By on November 16, 2015


After officially giving the Mazda2 its North America reveal in Montreal, Quebec, Canada in January, Mazda Canada announced, nearly 10 months later, it will not sell the subcompact hatchback in the country.

“Following a thorough evaluation of the B-car segment, Mazda Canada has decided not to launch the new generation Mazda2 in Canada,” Mazda Canada said in a statement released Monday.

Instead, the company will focus on its CX lineup, including the CX-3, CX-5 and new, upcoming CX-9 to be revealed for the first time this week in Los Angeles.

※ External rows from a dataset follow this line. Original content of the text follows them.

-- ==== Sys2Proof/Machine/Tile.lean ====
section
/-!
DEFINITION. A tile's near cache and its own operations (R97–R104, R124–R147): slots, tree-PLRU, eviction buffers, requester trackers, what an
operation does on a line, and what it answers when it ends.
-/
namespace Sys2Proof.Machine

/-- Opcode of a Koist message (R457). -/
def opCode : Op → Nat
  | .rdShared => 0x00 | .rdOwn => 0x01 | .rdCur => 0x02 | .wrLine => 0x03 | .wrPart => 0x04 | .hostCe => 0x05
  | .snpInv => 0x06 | .snpShare => 0x07 | .snpOwn => 0x08 | .snpCur => 0x09
  | .datS => 0x0A | .datE => 0x0B | .datX => 0x0C | .grant => 0x0D | .fwdNote => 0x0E | .wbAck => 0x0F | .cmp => 0x10 | .biSnpReq => 0x11
  | .biAckReq => 0x12
  | .snpRspI => 0x13 | .snpRspIData => 0x14 | .snpRspFwd => 0x15 | .snpRspFwdS => 0x16 | .wbData => 0x17 | .biRspFwd => 0x18
  | .hostWb => 0x19 | .biConflictFwd => 0x1A
  | .fdatS => 0x1B | .fdatE => 0x1C | .fdatM => 0x1D | .fdatX => 0x1E
  | .farAtom => 0x1F | .atomRes => 0x20

/-- Key of a line at a tile. -/
def tkey (t line : Nat) : Nat := t * 2 ^ 42 + line

def getTrk (s : State) (t line : Nat) : Trk := Table.get {} s.nc.trks (tkey t line)
def setTrk (t line : Nat) (k : Trk) (s : State) : State := onNc (fun n => { n with trks := Table.set {} n.trks (tkey t line) k }) s
def getOps (s : State) (t line : Nat) : List WOp := Table.get [] s.nc.ops (tkey t line)
def setOps (t line : Nat) (l : List WOp) (s : State) : State := onNc (fun n => { n with ops := Table.set [] n.ops (tkey t line) l }) s
def getEvb (s : State) (t line : Nat) : Option LVal := Table.get none s.nc.evb (tkey t line)
def setEvb (t line : Nat) (v : Option LVal) (s : State) : State := onNc (fun n => { n with evb := Table.set none n.evb (tkey t line) v }) s

/-- Set index and tag of a line (R124). -/
def ncSet (line : Nat) : Nat := (line % 65536) ^^^ (line / 65536 % 65536) ^^^ (line / 2 ^ 32 % 1024)
def ncTag (line : Nat) : BitVec 26 := BitVec.ofNat 26 (line / 65536)

/-- The line a slot's set and tag name. -/
def ncLine (set : Nat) (tag : BitVec 26) : Nat :=
  65536 * tag.toNat + (set ^^^ (tag.toNat % 65536) ^^^ (tag.toNat / 65536 % 1024))

def ncKey (t set w : Nat) : Nat := (65536 * t + set) * 16 + w
def getNcSlot (s : State) (t set w : Nat) : Slot := Table.get {} s.nc.slots (ncKey t set w)
def setNcSlot (t set w : Nat) (x : Slot) (s : State) : State := onNc (fun n => { n with slots := Table.set {} n.slots (ncKey t set w) x }) s

/-- Way `w` is a scratch way; a way in both masks acts as scratch (R132). -/
def isScratch (s : State) (t w : Nat) : Bool := decide (8 ≤ w) && (regFld s .ncWayCfg t 15 8).testBit (w - 8)
def isLockable (s : State) (t w : Nat) : Bool := decide (8 ≤ w) && (regFld s .ncWayCfg t 7 0).testBit (w - 8) && !isScratch s t w
def isOrdinary (s : State) (t w : Nat) : Bool := !isScratch s t w && !isLockable s t w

Mazda Canada had officially delayed the subcompact earlier this year, stating that a busy launch schedule would stretch resources too thin. The automaker also launched the brand-new subcompact CX-3 crossover, which is based on the Mazda2, and refreshed versions of the Mazda6 and CX-5 this year.

Built in Mexico and sold in the United States as a Scion iA — though as a sedan instead of a hatchback when badged a Scion — the Mazda2 was supposed to come to Canada, but not the United States. Instead, Canadians looking for some zoom-zoom in their subcompact will have to check out the Toyota Yaris Sedan, a Canada-only model that’s identical to the Scion iA sedan in the United States.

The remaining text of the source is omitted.